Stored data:
□ □ □ □ □ □ □
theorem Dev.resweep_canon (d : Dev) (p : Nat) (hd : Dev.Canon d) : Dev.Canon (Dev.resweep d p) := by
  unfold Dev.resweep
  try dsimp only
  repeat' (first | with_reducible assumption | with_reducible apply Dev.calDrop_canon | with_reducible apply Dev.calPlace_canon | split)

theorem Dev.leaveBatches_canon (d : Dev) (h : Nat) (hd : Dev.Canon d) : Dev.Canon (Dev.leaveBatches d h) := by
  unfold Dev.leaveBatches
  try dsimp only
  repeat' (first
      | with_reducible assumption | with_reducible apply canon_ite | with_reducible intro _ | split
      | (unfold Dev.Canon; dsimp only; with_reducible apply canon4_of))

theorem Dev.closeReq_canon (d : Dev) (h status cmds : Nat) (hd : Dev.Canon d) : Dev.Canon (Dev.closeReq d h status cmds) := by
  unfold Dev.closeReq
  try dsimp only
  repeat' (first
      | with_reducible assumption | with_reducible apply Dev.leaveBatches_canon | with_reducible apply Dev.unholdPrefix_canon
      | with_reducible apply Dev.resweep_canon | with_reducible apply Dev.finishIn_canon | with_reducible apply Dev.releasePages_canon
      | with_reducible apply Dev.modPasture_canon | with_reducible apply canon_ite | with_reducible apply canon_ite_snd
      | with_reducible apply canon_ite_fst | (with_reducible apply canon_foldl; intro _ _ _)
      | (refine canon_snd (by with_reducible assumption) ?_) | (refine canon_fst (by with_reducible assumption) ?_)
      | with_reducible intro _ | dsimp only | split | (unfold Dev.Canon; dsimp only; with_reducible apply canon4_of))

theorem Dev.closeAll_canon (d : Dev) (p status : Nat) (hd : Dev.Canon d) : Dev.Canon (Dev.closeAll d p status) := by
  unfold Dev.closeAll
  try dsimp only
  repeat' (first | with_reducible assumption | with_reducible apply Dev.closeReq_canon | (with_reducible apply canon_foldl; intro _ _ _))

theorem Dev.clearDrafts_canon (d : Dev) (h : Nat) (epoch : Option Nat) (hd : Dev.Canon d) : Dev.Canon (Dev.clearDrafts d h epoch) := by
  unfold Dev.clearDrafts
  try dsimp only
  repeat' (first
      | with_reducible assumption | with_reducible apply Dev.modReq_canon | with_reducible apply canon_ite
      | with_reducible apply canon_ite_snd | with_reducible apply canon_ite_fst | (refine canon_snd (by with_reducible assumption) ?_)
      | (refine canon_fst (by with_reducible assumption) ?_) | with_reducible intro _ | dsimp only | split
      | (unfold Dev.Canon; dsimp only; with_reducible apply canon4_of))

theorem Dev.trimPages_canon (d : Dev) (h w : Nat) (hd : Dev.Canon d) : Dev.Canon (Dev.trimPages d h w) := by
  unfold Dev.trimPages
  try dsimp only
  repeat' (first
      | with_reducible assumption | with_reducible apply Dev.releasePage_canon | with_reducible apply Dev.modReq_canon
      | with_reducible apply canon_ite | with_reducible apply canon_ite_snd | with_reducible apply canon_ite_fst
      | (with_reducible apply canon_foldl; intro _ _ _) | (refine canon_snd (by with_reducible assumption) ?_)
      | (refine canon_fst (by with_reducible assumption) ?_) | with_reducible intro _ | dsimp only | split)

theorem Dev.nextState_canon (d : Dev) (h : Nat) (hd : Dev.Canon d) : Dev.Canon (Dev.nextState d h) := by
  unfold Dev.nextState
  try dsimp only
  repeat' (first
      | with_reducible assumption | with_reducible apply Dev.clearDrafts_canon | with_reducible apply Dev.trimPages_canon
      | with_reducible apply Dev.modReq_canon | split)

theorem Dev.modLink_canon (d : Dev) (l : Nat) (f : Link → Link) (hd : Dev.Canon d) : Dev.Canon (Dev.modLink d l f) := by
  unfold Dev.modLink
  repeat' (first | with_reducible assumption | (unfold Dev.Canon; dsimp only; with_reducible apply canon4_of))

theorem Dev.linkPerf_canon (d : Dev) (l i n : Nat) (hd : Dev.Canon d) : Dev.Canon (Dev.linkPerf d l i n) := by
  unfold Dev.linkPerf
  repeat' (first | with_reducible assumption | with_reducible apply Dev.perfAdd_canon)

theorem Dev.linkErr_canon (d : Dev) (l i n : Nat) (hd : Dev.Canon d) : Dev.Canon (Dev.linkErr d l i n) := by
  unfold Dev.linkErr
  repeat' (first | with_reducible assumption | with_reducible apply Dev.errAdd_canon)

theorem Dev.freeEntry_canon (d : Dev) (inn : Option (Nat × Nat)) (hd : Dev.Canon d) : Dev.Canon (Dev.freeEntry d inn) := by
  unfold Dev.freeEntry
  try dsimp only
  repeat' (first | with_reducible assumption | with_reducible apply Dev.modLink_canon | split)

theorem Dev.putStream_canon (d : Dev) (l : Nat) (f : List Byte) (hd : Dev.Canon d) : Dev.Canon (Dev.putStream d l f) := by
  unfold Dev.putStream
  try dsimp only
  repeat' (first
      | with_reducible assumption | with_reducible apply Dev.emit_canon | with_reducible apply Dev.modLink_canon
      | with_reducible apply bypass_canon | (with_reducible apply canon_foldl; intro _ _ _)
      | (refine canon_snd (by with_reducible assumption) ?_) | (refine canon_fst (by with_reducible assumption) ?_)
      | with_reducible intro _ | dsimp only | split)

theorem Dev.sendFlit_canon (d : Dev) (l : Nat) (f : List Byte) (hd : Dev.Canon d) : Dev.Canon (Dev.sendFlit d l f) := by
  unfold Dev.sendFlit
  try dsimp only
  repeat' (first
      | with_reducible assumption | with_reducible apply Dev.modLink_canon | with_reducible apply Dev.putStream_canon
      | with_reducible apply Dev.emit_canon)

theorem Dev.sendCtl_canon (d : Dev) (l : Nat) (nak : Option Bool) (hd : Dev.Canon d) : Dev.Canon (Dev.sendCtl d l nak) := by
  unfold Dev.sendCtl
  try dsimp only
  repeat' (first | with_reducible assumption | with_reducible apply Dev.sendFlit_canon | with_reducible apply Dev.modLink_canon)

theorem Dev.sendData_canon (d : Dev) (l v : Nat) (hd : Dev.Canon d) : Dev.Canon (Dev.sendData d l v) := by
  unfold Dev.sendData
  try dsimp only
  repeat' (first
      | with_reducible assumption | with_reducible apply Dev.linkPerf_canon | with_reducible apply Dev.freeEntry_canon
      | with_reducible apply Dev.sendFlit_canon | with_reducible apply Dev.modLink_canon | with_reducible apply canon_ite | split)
□ □ □ □ □ □ □
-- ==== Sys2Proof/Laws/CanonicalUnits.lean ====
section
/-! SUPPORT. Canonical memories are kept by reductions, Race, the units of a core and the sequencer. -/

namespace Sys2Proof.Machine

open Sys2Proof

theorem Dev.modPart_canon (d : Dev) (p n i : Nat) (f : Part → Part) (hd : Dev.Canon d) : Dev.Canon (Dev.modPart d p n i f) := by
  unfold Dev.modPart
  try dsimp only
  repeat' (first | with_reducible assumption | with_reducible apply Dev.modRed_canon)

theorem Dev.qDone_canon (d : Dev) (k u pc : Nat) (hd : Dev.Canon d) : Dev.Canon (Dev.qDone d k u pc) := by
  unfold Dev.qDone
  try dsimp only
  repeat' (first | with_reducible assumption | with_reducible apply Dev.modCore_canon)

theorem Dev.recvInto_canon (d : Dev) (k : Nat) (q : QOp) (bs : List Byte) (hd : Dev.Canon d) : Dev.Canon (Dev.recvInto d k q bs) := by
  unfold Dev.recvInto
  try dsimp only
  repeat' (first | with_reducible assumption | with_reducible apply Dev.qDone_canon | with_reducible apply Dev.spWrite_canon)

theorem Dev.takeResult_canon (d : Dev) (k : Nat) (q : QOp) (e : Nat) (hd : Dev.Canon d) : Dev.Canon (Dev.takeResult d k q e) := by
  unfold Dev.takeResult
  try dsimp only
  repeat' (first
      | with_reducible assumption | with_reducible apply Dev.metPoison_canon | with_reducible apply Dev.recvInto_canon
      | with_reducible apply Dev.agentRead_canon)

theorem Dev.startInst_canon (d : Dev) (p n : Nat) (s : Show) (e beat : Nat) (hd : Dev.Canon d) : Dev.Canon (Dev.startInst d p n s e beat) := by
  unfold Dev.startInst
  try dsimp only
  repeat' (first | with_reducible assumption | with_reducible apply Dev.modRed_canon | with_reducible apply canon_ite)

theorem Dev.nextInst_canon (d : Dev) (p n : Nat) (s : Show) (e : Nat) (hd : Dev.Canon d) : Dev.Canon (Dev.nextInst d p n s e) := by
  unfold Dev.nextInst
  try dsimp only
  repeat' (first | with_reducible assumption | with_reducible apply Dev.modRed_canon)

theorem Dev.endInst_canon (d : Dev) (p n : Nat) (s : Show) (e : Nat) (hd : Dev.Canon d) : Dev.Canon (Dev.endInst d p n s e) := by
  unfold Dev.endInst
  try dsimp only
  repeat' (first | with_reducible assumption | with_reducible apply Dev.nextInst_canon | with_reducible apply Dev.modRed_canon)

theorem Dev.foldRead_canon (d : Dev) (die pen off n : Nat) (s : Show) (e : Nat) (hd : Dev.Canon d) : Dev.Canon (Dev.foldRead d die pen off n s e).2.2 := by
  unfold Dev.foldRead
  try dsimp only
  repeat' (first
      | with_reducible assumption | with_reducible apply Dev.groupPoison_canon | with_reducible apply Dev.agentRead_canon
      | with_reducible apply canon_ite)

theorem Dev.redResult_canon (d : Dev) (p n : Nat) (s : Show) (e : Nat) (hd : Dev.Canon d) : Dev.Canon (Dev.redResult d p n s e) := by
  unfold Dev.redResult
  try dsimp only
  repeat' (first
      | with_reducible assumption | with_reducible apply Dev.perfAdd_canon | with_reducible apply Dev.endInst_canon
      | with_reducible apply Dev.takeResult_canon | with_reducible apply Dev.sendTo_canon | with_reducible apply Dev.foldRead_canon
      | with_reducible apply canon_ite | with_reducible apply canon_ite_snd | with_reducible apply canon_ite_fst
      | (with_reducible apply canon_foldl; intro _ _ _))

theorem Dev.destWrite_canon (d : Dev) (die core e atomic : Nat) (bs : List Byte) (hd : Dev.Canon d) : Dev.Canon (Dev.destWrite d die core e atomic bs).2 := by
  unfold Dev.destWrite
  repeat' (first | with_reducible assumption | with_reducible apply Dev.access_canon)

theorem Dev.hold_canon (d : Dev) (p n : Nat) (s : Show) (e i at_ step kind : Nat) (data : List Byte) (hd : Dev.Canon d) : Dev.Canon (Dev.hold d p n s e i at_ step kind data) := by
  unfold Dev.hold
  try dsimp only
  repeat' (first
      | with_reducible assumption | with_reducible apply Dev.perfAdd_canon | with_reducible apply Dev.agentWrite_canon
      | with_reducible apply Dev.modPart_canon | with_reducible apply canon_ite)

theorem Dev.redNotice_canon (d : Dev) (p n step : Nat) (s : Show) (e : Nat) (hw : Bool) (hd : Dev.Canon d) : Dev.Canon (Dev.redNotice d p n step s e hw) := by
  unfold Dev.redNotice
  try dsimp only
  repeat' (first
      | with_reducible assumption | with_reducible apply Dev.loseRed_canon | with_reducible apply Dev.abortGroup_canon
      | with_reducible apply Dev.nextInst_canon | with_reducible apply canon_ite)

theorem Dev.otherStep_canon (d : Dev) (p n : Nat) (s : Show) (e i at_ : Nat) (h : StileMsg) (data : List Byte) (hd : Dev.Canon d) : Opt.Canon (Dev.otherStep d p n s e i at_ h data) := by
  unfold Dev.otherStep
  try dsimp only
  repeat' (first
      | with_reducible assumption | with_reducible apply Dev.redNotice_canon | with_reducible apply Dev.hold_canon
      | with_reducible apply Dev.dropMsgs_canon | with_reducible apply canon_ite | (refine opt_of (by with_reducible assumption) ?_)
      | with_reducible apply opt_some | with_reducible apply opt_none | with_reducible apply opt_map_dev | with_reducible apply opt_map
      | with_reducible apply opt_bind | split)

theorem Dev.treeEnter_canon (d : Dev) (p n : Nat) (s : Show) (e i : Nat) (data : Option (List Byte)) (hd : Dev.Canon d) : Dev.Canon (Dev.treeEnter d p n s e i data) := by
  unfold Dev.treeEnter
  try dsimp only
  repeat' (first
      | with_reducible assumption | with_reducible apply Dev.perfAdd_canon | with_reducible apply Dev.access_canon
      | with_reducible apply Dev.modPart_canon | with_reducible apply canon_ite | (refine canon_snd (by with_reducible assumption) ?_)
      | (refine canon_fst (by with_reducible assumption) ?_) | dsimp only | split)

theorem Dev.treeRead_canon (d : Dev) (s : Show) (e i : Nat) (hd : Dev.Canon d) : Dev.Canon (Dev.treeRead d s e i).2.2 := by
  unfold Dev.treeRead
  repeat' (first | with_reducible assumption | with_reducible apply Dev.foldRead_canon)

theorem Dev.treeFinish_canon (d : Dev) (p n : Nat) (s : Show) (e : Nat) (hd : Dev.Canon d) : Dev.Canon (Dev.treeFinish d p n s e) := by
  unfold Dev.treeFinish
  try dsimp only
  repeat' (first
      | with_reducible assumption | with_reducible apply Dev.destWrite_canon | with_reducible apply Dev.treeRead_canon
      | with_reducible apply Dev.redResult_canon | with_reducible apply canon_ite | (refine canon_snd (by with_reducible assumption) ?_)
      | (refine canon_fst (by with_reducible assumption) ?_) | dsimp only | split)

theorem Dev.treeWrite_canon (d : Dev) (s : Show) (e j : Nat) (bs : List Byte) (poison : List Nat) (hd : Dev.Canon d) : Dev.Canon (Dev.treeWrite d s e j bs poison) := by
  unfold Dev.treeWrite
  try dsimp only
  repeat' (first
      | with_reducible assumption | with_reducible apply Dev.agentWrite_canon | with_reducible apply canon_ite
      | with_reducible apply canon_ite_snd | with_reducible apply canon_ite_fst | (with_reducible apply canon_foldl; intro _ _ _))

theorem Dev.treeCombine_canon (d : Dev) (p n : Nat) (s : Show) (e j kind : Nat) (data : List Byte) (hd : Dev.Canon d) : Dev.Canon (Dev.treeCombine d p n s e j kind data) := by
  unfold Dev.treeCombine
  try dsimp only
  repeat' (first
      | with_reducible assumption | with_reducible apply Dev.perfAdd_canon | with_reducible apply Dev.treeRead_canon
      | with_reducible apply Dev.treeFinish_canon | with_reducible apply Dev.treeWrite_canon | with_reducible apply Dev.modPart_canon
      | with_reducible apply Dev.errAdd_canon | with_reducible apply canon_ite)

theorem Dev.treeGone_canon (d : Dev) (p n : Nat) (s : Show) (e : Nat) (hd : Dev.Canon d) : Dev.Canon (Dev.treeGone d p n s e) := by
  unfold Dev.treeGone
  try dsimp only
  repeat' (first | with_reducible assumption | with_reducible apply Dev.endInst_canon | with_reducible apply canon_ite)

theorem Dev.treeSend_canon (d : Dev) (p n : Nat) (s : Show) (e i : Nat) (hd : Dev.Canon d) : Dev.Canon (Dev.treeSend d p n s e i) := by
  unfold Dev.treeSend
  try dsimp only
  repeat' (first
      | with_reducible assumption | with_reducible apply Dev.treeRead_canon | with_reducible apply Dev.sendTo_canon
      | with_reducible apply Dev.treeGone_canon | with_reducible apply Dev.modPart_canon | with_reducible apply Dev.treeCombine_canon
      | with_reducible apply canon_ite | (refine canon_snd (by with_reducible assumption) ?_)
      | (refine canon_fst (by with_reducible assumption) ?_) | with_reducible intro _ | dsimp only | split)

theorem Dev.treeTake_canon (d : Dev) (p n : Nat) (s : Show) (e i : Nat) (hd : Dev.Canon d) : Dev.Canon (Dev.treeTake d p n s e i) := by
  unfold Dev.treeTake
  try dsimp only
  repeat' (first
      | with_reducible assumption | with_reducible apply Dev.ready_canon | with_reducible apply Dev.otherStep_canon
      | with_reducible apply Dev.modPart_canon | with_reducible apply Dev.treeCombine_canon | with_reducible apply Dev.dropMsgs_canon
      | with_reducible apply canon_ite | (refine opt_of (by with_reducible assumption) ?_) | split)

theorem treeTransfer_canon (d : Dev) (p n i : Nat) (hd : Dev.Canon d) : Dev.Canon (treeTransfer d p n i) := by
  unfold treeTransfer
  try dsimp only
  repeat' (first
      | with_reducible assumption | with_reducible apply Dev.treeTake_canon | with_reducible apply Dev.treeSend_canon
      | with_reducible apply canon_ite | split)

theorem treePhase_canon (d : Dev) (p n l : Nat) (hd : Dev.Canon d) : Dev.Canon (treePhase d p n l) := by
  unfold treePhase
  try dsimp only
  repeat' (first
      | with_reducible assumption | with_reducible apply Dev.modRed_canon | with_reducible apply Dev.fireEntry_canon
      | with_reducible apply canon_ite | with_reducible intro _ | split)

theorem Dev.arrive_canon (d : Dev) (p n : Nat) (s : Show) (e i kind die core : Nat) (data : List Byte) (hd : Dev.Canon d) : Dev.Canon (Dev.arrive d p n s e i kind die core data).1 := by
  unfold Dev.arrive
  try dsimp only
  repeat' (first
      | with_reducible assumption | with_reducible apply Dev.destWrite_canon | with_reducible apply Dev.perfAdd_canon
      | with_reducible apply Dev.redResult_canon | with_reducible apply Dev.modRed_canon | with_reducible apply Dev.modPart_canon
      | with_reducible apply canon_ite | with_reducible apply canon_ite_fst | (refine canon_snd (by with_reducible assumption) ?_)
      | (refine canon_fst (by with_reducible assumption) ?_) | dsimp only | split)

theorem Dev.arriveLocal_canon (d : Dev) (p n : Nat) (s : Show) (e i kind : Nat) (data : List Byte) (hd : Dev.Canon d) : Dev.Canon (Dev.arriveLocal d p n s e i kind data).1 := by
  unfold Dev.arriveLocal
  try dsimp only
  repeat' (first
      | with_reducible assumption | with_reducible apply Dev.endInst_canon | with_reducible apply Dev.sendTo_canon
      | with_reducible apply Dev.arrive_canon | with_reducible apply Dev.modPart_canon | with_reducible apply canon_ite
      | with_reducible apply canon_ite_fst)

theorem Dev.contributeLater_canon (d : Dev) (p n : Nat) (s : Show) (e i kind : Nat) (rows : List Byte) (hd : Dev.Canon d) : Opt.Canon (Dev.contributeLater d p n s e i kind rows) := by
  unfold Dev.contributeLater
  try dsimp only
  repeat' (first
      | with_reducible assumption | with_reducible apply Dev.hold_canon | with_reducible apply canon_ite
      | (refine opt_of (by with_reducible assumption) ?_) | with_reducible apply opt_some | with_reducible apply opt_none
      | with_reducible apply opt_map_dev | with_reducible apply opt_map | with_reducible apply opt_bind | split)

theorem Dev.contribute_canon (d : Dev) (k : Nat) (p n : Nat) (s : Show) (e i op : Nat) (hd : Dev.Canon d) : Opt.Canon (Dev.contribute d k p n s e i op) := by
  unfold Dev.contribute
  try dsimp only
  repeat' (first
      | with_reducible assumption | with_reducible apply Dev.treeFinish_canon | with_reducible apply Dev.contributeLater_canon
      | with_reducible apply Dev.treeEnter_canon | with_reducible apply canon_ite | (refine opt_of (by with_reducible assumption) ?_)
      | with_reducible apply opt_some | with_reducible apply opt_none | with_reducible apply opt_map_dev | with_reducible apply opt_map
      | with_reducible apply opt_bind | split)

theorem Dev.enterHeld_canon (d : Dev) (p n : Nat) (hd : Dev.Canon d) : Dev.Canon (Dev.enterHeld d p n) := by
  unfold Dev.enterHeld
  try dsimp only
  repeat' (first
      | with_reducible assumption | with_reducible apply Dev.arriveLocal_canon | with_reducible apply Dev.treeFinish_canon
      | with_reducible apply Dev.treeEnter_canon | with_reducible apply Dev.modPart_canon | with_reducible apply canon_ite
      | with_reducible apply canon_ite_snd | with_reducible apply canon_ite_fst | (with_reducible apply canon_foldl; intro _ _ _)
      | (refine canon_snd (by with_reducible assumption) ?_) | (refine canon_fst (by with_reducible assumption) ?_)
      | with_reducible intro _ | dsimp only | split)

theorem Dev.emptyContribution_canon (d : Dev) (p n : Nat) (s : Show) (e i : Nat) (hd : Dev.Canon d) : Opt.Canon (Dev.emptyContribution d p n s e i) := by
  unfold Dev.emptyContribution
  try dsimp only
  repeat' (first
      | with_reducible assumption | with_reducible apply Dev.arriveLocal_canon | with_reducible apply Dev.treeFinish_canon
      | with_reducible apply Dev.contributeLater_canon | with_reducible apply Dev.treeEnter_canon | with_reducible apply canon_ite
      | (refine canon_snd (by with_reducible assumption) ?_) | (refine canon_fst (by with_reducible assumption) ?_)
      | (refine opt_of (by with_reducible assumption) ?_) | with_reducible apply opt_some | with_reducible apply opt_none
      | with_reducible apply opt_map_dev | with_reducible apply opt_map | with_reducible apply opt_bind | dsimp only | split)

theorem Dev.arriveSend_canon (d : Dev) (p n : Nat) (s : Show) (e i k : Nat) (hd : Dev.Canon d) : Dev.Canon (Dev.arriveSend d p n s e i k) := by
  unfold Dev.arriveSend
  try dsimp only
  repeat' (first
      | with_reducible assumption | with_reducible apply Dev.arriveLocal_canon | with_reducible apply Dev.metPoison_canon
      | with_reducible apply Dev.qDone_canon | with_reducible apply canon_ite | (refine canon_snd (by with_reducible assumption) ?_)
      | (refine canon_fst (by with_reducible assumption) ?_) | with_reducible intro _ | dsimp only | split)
□ □ □ □ □ □ □
## Action item
Both the line containing "theorem Dev.treeTake_canon (d" and the line containing "with_reducible apply Dev.otherStep_canon" belong in the answer. Print them and every line above that falls between them exactly, and no others.

## Output of the exercise
theorem Dev.treeTake_canon (d : Dev) (p n : Nat) (s : Show) (e i : Nat) (hd : Dev.Canon d) : Dev.Canon (Dev.treeTake d p n s e i) := by
  unfold Dev.treeTake
  try dsimp only
  repeat' (first
      | with_reducible assumption | with_reducible apply Dev.ready_canon | with_reducible apply Dev.otherStep_canon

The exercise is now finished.